-- ==== Sys2Proof/Machine/Sparse.lean ====
section
/-!
DEFINITION. Sparse tables: every indexed memory of the block (table entries, node records, staged
fields, counters, the event ring memory) is a list of (key, value) pairs in ONE canonical form: keys
strictly rising, and no entry equal to what an unlisted key reads as. The value of an unlisted key
is a definition of its table (`d`), so equal tables are equal data.
-/
namespace Sys2Proof.Machine

/-- A sparse table: pairs of key and value. -/
abbrev Sparse (α : Type) := List (Nat × α)

/-- The value at key `k`; `d k` where no pair is listed. -/
def Sparse.get {α : Type} (d : Nat → α) : Sparse α → Nat → α
  | [], k => d k
  | (k', v) :: r, k => if k = k' then v else Sparse.get d r k

/-- Put a pair before the first larger key. -/
def Sparse.insert {α : Type} : Sparse α → Nat → α → Sparse α
  | [], k, v => [(k, v)]
  | (k', v') :: r, k, v => if k < k' then (k, v) :: (k', v') :: r else (k', v') :: Sparse.insert r k v

/-- The pair list with value `v` at key `k`: the key is unlisted, and listed again in its place where `v` differs from
what an unlisted key reads as. A table in canonical form keeps it. -/
def Sparse.set {α : Type} [DecidableEq α] (d : Nat → α) (m : Sparse α) (k : Nat) (v : α) : Sparse α :=
  let r := m.filter (fun e => e.1 != k)
  if v = d k then r else Sparse.insert r k v

/-- Every key is above `n`. -/
def Sparse.above {α : Type} (n : Nat) : Sparse α → Bool
  | [] => true
  | (k, _) :: r => decide (n < k) && Sparse.above n r

/-- The canonical form: keys strictly rise and no listed value equals the unlisted one. -/
def Sparse.wf {α : Type} [DecidableEq α] (d : Nat → α) : Sparse α → Bool
  | [] => true
  | (k, v) :: r => decide (v ≠ d k) && Sparse.above k r && Sparse.wf d r

/-- Write the values `vs` at keys `k`, `k + 1`, and on. -/
def Sparse.setRun {α : Type} [DecidableEq α] (d : Nat → α) : Sparse α → Nat → List α → Sparse α
  | m, _, [] => m
  | m, k, v :: vs => Sparse.setRun d (Sparse.set d m k v) (k + 1) vs

/-- Write every (key, value) pair of a list, in order. -/
def Sparse.setAll {α : Type} [DecidableEq α] (d : Nat → α) (m : Sparse α) (l : List (Nat × α)) : Sparse α :=
  l.foldl (fun a p => Sparse.set d a p.1 p.2) m

/-- The pairs whose key satisfies `p`, unlisted again. -/
def Sparse.drop {α : Type} (p : Nat → Bool) (m : Sparse α) : Sparse α := m.filter (fun e => !p e.1)

/-- The listed keys. -/
def Sparse.keys {α : Type} (m : Sparse α) : List Nat := m.map (·.1)

/-- Update the value at one key. -/
def Sparse.update {α : Type} [DecidableEq α] (d : Nat → α) (m : Sparse α) (k : Nat) (f : α → α) : Sparse α :=
  Sparse.set d m k (f (Sparse.get d m k))

end Sys2Proof.Machine
end

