-- ==== Sys2Proof/Machine/StateMesh.lean ====
section
/-!
DEFINITION. State of the mesh: the node records (R201), the working state of the Facets (copy tables,
receive queues, frames that wait, planned and sent PPDUs), and the records' persistence (R218, R219).
-/
namespace Sys2Proof.Machine

/-- The drift state of a node (Table 7.4), in the units of the table. -/
structure Drift where
  x : Int
  rate : Int
  accel : Int
  tLast : Nat
  spread : Nat
  rspread : Nat
  n : Nat
  outliers : Nat
  misses : Nat
  tcPending : Bool
  sync : Bool
  /-- PEND_TC, µs. -/
  pendTc : Int
  best : Nat
  alt : Nat
  deriving DecidableEq, Repr

/-- The drift state after reset (Table 7.4). -/
def Drift.reset : Drift :=
  { x := 0, rate := 0, accel := 0, tLast := 0, spread := 0, rspread := 0, n := 0, outliers := 0, misses := 0, tcPending := false,
    sync := false, pendTc := 0, best := 0, alt := 0 }

/-- A node record (Table 8.1). -/
structure NodeRec where
  eui : W64
  rxFc : W32
  rxBitmap : W64
  txFc : W32
  txLease : Nat
  keyGen : Byte
  rekey : Bool
  gobaix : Bool
  secMin : Nat
  /-- Table 8.2: 0 FREE, 1 ACTIVE, 2 BLOCKED, 3 TX_EXHAUSTED, 4 RECORD_BAD. -/
  state : Nat
  rssi : Int
  evm : Nat
  rxFrames : W16
  secFails : Nat
  check : W16
  drift : Drift
  deriving DecidableEq, Repr

/-- A record after reset: FREE (Table 8.1). -/
def NodeRec.reset : NodeRec :=
  { eui := 0, rxFc := 0, rxBitmap := 0, txFc := 0, txLease := 2, keyGen := 0, rekey := false, gobaix := false, secMin := 5, state := 0,
    rssi := -128, evm := 0, rxFrames := 0, secFails := 0, check := 0, drift := Drift.reset }

/-- A received frame with its descriptor (Table 5.7). Times are Meridian nanoseconds. -/
structure RxFrame where
  psdu : List Byte
  /-- 0 MR-FSK, 1 MR-OFDM, 2 GX-OFDM. -/
  phy : Nat
  option : Nat
  mcs : Nat
  fcs32 : Bool
  dw : Bool
  qsuspect : Bool
  settleBody : Bool
  /-- Aerial B. -/
  aerialB : Bool
  skipped : Bool
  holdover : Bool
  /-- NODE_INDEX where NODE_VALID = 1. -/
  node : Option Nat
  sector : Nat
  layer : Nat
  channel : Nat
  centre : Nat
  rssi : Int
  rssiAlt : Int
  noise : Int
  evm : Nat
  snr : Int
  lqi : Nat
  detector : Nat
  lane : Nat
  start : Nat
  duration : Nat
  fcs : Nat
  /-- FB_REQ of a GX-OFDM header (Table 6.3); the descriptor does not carry it. -/
  fbReq : Bool
  deriving DecidableEq, Repr

/-- An entry of a Facet's copy table (R215). -/
structure CopyEntry where
  node : Nat
  gen : Nat
  counter : Nat
  fcs : Nat
  centre : Nat
  /-- END in mesh time, 2^-16 ns. -/
  endAt : Int
  /-- Sectors seen, a map. -/
  sectors : Nat
  /-- Instant of acceptance. -/
  at_ : Nat
  deriving DecidableEq, Repr

/-- What a Facet keeps of a node beside its record: the form of its most recent accepted frame (R180, R212). -/
structure NodeWork where
  level : Nat
  phy : Nat
  option : Nat
  mcs : Nat
  fcs32 : Bool
  dw : Bool
  deriving DecidableEq, Repr

/-- Before any frame: the lowest level and MR-FSK profile 0x00 uncoded (log 26). -/
def NodeWork.reset : NodeWork := { level := 0, phy := 0, option := 0, mcs := 0, fcs32 := false, dw := false }

/-- A PPDU request as it crosses X05 or X11 (R83, R91, R104). Times are Meridian 2^-16 ns. -/
structure PpduReq where
  id : Nat
  sector : Nat
  /-- TX_START at RF_OUT_s (R88). -/
  txStart : Int
  /-- The reference event at the aerial plane. -/
  refEvent : Int
  /-- Duration in ns, start to end. -/
  duration : Nat
  centre : Nat
  spacing : Nat
  /-- Conducted power, 0.25 dBm. -/
  power : Int
  /-- 0 acknowledgement, 1 beacon, 2 scheduled unicast, 3 broadcast. -/
  cls : Nat
  phy : Nat
  option : Nat
  mcs : Nat
  fcs32 : Bool
  dw : Bool
  /-- MR-FSK preamble octets. -/
  preamble : Nat
  psdu : List Byte
  node : Option Nat
  /-- The sequence number of the deferred frame that it carries. -/
  frame : Option Nat
  ackReq : Bool
  template : Nat
  facet : Nat
  /-- The lateness at which it is sent, in 1/16 ns (R193). -/
  xUsed : Int
  deriving DecidableEq, Repr

/-- A sent downlink PPDU whose acknowledgement window is open (R186). -/
structure SentPpdu where
  node : Nat
  sector : Nat
  frame : Nat
  /-- The template of the link it was sent on. -/
  template : Nat
  /-- The window of reference events, Meridian 2^-16 ns. -/
  openAt : Int
  closeAt : Int
  xUsed : Int
  /-- E_s(a), mesh 2^-16 ns. -/
  scheduled : Int
  deriving DecidableEq, Repr

/-- A frame that waits in a Facet for its node key (R209). -/
structure KeyWaiter where
  frame : RxFrame
  facet : Nat
  since : Nat
  deriving DecidableEq, Repr

/-- An acknowledgement that is due: it waits for its reservation, and for REPL_CONFIRM (R185, R429). -/
structure DueAck where
  id : Nat
  frame : RxFrame
  facet : Nat
  node : Nat
  /-- Key Index, security level and counter of the acknowledged frame. -/
  gen : Nat
  level : Nat
  counter : Nat
  /-- Time correction in µs, and whether it is a NACK (R187). -/
  tc : Int
  nack : Bool
  template : Nat
  /-- The ASN of the slot. -/
  asn : Nat
  /-- REPL_CONFIRM is awaited since the instant given (R429). -/
  confirm : Option Nat
  /-- The copies delivered so far (R188). -/
  copies : List RxFrame
  deriving DecidableEq, Repr

/-- The mesh. -/
structure MeshState where
  nodes : Sparse NodeRec
  /-- The short address of each node, plus one; 0 where it has none (R204). -/
  shorts : Sparse Nat
  work : Sparse NodeWork
  /-- NODE_FC_HIGH was raised in this generation: bit 0 receive, bit 1 transmit (R221). -/
  fcWarned : Sparse Nat
  /-- X04 receive queue of each Facet (Table 1.4). -/
  rxQueue : Sparse (List RxFrame)
  /-- The join queue (R137). -/
  joinQueue : List RxFrame
  waiters : List KeyWaiter
  copies : Sparse (List CopyEntry)
  due : List DueAck
  sent : List SentPpdu
  /-- The last slot, plus one, in which a node had an exchange (R177). -/
  exchanged : Sparse Nat
  /-- The last slot that was planned, plus one. -/
  planned : Nat
  /-- Mesh times of the last commits of MESH_SCHEDULE and the templates, latest first, with the live values that
  each replaced: slots that begin less than 2 ms after a commit keep them (R174, R175). -/
  schedules : List (Int × Sparse Int)
  /-- Broadcast frames that wait, oldest first: mesh port and frame (R183). -/
  broadcast : List (Nat × List Byte)
  /-- MAC sequence number of broadcast frames. -/
  bcastSeq : Byte
  /-- The next PPDU request's number. -/
  nextReq : Nat
  /-- TX_LEASE extensions that are being recorded: the new value (R218). -/
  leasing : Sparse Nat
  /-- Nodes whose records changed since the last checkpoint (R219). -/
  dirty : Sparse Bool
  /-- A checkpoint in progress: its records and the time of its start. -/
  checkpoint : Option (List (Nat × NodeRec) × Nat)
  /-- Instant of the last checkpoint's start. -/
  checkpointAt : Nat
  /-- Records being restored: the command that waits, or none (R203). -/
  restoring : Sparse (Option (Option Cmd))
  /-- The mesh day of the last age sweep of each Facet, plus one (R195). -/
  ageSwept : Sparse Nat
  /-- Mesh frames received and sent, by whole second, latest first: the mesh load of Table 2.5 (the model's form, log 53). -/
  load : List (Nat × Nat)
  deriving DecidableEq, Repr

/-- The mesh after reset. -/
def MeshState.reset : MeshState :=
  { nodes := [], shorts := [], work := [], fcWarned := [], rxQueue := [], joinQueue := [], waiters := [], copies := [], due := [],
    sent := [], exchanged := [], planned := 0, schedules := [], broadcast := [], bcastSeq := 0, nextReq := 0, leasing := [], dirty := [],
    checkpoint := none, checkpointAt := 0, restoring := [],
    ageSwept := [], load := [] }

end Sys2Proof.Machine
end

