/-- A live value that is never negative. -/
def cfgNat (s : State) (g row idx : Nat) : Nat := (cfgGet s g row idx).toNat

/-- A live value that is 0 or 1. -/
def cfgBit (s : State) (g row : Nat) : Bool := cfgGet s g row 0 == 1

/-- A value as staged: the live one where nothing is staged (R22). -/
def cfgStaged (s : State) (g row idx : Nat) : Int :=
  match Sparse.get (fun _ => none) s.cfg.staged (cfgKey g row idx) with
  | some v => v
  | none => cfgGet s g row idx

/-- Set a live value. -/
def cfgSetLive (g row idx : Nat) (v : Int) (s : State) : State :=
  { s with cfg := { s.cfg with live := Sparse.set cfgDefault s.cfg.live (cfgKey g row idx) v } }

/-- The staged fields of a group: row, index, value. -/
def stagedOf (s : State) (g : Nat) : List (Nat × Nat × Int) :=
  s.cfg.staged.filterMap (fun p =>
    if keyGroup p.1 = g then
      match p.2 with
      | some v => some (keyRow p.1, keyIdx p.1, v)
      | none => none
    else none)

/-- Every staged field of a group lies in its range (R543). -/
def rangeOk (s : State) (g : Nat) : Bool :=
  (stagedOf s g).all (fun p =>
    match fieldSpec g p.1 with
    | some f => f.inRange p.2.2
    | none => false)

/-- The staged copy of a group becomes live and is no longer owned (R23, R24). -/
def makeLive (g : Nat) (s : State) : State :=
  discardGroup g ((stagedOf s g).foldl (fun s p => cfgSetLive g p.1 p.2.1 p.2.2 s) s)

/-! ### G-SET and G-GET (R469 to R471) -/

/-- The group accepts staging in the present mode. -/
def stageable (s : State) (g : Nat) : Bool :=
  match groupSpec g with
  | some x => x.stageIn s.mode.mode
  | none => true

/-- The modes of a G-SET: those of the group it names (Table 18.1, GRP). -/
def modesGrp (s : State) (req : List Byte) : Bool := stageable s (reqGroup req)

/-- The fields that G-SET and G-GET reach: the entries of a classification stage have their own commands (R293). -/
def gFields (g : Nat) (x : GroupSpec) : List FieldSpec := if 0x0600 ≤ g ∧ g ≤ 0x0605 then x.fields.take 4 else x.fields

/-- A G-SET over the groups that `serves` names: form of every record, then the records in order (R470). -/
def gset (serves : Nat → Bool) (c : Cmd) (s : State) : Answer :=
  let g := reqGroup c.req
  match groupSpec g, parseRecords c.req (fld c.req 2 2) 8 with
  | some x, some recs =>
    if serves g then
      match recs.find? (fun r => !recordOk (gFields g x) r) with
      | some r => .bad r.off s
      | none =>
        match lockedBy s c.queue g with
        | some o => .fail .cfgLocked o s
        | none => .ok [] (recs.foldl (fun s r => stageField c.queue g r.field r.index (recordValue x.fields r) s) s)
    else .bad 0 s
  | _, _ => .bad 0 s

/-- A field record of a reply with its smallest WIDTH (R471). -/
def recordBytes (f : FieldSpec) (idx : Nat) (v : Int) : List Byte :=
  let w := widthOf f.width
  padMul 4 (leBytes 1 f.row ++ leBytes 1 idx ++ leBytes 1 w ++ zeros 1 ++ leBytes w (ofSigned (8 * w) v))

/-- The records of a group's fields, in row order. -/
def groupRecords (x : GroupSpec) (read : Nat → Nat → Int) : List Byte :=
  (x.fields.map (fun f => ((List.range f.members).map (fun i => recordBytes f i (read f.row i))).flatten)).flatten

/-- The number of records of a group. -/
def recordCount (x : GroupSpec) : Nat := x.fields.foldl (fun a f => a + f.members) 0

/-- A G-GET over the groups that `serves` names, with the further data of the command's row (R471). -/
def gget (serves : Nat → Bool) (further : State → List Byte) (c : Cmd) (s : State) : Answer :=
  let g := reqGroup c.req
  match groupSpec g with
  | some x =>
    if serves g then
      let view := byteAt c.req 2
      if 1 < view then .bad 2 s
      else
        let x := { x with fields := gFields g x }
        let read := if view = 0 then cfgGet s g else cfgStaged s g
        let more := further s
        .ok (leBytes 2 g ++ leBytes 2 (recordCount x) ++ leBytes 2 more.length ++ zeros 2 ++ groupRecords x read ++ more) s
    else .bad 0 s
  | none => .bad 0 s

/-- The opcode of a G-SET. -/
def opGset (code : Nat) : Op := { code, modes := modesGrp, len := gsetLen, read := false }

/-- The opcode of a G-GET. -/
def opGget (code : Nat) : Op := { code, modes := modesAll, len := ggetLen, read := true }

/-- No further data. -/
def noData (_ : State) : List Byte := []

end Sys2Proof.Machine
end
###
__What is required__: Could you print exactly the lines from the one containing "a G-GET. -/" through the last line of the records above?

__Exercise answer__:
/-- The opcode of a G-GET. -/
def opGget (code : Nat) : Op := { code, modes := modesAll, len := ggetLen, read := true }

/-- No further data. -/
def noData (_ : State) : List Byte := []

end Sys2Proof.Machine
end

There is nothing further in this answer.